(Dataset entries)
* * *
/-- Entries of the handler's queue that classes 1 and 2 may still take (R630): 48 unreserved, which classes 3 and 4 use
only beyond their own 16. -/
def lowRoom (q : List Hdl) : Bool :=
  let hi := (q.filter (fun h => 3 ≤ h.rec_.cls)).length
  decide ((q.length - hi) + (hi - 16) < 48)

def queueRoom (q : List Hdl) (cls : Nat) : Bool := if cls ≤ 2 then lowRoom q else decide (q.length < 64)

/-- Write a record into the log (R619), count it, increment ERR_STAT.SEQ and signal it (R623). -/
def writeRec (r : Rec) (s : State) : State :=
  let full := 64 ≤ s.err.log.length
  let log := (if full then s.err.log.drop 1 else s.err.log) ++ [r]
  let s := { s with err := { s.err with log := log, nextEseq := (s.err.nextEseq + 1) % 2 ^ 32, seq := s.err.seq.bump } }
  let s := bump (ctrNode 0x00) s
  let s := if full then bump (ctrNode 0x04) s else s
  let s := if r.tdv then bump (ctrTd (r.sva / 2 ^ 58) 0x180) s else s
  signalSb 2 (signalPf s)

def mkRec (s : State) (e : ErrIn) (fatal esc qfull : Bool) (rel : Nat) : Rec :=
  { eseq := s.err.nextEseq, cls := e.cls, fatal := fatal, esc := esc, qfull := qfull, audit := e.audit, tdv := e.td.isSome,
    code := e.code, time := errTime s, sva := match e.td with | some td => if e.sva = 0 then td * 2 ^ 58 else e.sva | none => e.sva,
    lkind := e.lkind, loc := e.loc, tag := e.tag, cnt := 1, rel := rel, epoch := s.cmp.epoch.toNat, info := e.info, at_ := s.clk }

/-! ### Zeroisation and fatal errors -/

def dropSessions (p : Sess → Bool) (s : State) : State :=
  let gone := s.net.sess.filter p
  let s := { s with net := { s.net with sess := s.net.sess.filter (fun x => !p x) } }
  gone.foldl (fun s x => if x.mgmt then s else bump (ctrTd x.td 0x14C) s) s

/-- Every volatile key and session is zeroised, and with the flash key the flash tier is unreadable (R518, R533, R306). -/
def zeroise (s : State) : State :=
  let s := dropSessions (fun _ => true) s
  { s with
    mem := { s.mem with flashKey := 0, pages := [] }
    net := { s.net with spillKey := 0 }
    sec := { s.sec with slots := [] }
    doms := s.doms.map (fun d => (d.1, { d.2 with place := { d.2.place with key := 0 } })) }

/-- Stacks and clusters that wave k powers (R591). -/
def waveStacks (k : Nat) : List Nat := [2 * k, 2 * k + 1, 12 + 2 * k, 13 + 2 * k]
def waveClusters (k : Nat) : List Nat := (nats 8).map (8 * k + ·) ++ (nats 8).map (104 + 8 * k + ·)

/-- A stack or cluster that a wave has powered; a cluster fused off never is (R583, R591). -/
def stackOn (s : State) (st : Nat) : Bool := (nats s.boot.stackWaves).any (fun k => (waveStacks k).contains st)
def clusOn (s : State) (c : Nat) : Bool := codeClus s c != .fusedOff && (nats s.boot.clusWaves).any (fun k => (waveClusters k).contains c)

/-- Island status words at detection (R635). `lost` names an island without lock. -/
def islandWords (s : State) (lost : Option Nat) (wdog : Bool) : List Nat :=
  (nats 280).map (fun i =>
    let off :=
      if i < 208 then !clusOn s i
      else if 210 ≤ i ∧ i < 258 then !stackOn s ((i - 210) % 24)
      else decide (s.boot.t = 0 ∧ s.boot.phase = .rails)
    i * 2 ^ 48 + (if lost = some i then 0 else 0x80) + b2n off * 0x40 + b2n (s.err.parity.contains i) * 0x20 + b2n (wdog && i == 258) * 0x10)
* * *
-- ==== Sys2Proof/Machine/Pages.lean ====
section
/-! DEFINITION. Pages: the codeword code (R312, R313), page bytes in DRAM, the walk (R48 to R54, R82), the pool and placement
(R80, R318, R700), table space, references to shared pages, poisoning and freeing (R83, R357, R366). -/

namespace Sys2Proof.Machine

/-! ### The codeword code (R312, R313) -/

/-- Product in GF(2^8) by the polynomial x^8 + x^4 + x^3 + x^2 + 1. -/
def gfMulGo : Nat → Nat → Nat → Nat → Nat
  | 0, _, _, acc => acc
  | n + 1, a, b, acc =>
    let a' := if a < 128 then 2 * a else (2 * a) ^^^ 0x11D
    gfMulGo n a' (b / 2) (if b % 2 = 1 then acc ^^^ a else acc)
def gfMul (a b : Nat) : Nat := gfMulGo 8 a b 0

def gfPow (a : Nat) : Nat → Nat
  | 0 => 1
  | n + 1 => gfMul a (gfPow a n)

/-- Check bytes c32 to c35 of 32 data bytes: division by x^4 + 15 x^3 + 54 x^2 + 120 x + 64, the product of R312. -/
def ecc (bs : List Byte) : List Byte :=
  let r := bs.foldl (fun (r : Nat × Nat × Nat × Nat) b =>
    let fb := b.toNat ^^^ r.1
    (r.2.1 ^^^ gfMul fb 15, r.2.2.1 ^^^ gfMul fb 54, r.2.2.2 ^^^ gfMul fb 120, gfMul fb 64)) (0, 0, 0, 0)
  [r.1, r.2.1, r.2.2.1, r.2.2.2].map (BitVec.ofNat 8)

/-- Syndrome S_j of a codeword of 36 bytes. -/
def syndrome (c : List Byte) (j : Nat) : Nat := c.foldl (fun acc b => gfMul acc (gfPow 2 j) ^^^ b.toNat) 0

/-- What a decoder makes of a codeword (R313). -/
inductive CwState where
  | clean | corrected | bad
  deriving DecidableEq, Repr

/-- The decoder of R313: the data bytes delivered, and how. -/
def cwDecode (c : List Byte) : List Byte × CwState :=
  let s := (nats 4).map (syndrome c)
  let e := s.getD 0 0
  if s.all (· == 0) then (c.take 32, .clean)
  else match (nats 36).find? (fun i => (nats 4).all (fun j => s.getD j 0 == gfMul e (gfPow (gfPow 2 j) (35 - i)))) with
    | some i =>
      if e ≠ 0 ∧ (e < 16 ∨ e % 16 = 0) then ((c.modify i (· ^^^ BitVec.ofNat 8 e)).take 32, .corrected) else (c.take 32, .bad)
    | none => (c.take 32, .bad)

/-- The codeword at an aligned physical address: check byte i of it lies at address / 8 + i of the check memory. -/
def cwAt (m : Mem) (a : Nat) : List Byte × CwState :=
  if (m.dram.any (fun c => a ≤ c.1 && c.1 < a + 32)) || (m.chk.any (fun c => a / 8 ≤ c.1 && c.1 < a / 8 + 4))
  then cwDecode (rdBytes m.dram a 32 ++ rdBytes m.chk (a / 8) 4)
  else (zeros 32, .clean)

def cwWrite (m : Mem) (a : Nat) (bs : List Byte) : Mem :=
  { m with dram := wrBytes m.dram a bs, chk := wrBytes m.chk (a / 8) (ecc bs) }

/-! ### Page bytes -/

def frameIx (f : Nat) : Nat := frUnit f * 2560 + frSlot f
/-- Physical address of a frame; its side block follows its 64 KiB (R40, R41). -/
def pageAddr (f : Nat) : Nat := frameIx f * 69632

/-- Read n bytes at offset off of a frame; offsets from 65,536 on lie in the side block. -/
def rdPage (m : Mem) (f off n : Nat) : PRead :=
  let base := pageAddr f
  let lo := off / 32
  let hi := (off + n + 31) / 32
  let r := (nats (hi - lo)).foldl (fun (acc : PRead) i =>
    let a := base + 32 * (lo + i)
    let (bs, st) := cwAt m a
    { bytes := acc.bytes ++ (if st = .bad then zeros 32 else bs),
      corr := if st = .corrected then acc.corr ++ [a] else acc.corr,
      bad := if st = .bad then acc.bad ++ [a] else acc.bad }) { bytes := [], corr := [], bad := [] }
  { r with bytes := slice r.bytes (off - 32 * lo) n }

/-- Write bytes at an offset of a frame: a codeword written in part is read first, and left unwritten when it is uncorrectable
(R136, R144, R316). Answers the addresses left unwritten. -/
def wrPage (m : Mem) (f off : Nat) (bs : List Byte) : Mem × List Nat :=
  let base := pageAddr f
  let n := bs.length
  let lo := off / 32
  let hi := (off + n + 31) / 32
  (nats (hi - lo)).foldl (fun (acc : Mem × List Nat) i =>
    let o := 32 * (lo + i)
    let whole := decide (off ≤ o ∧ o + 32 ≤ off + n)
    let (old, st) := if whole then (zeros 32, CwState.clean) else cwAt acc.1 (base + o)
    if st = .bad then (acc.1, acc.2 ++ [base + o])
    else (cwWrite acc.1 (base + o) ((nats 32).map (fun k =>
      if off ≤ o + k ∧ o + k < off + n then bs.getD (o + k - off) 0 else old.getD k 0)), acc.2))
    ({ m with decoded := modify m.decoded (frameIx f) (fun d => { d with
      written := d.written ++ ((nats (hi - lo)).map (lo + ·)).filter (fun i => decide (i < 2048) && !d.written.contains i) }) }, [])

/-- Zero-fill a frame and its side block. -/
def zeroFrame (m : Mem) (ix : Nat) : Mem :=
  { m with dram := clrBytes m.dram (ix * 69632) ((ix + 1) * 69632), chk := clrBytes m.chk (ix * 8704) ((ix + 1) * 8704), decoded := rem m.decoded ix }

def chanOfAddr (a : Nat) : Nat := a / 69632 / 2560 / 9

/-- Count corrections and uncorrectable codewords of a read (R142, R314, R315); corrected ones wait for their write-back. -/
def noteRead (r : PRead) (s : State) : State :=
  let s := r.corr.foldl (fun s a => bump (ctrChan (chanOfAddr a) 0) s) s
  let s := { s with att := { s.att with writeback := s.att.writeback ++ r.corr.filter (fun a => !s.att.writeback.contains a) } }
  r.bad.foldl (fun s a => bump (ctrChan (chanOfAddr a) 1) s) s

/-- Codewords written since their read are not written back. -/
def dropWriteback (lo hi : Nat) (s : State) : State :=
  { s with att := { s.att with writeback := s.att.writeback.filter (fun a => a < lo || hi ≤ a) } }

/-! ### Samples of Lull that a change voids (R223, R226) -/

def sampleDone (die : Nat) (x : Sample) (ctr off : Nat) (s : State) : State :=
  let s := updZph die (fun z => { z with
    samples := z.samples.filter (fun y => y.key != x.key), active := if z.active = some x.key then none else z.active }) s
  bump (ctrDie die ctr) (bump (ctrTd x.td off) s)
* * *
**PROBLEM TO WORK ON**
Reproduce verbatim the lines above, from the line with "it (R623). -/" through the line with "signalSb 2 (signalPf s)".

**EXPECTED ANSWER**
/-- Write a record into the log (R619), count it, increment ERR_STAT.SEQ and signal it (R623). -/
def writeRec (r : Rec) (s : State) : State :=
  let full := 64 ≤ s.err.log.length
  let log := (if full then s.err.log.drop 1 else s.err.log) ++ [r]
  let s := { s with err := { s.err with log := log, nextEseq := (s.err.nextEseq + 1) % 2 ^ 32, seq := s.err.seq.bump } }
  let s := bump (ctrNode 0x00) s
  let s := if full then bump (ctrNode 0x04) s else s
  let s := if r.tdv then bump (ctrTd (r.sva / 2 ^ 58) 0x180) s else s
  signalSb 2 (signalPf s)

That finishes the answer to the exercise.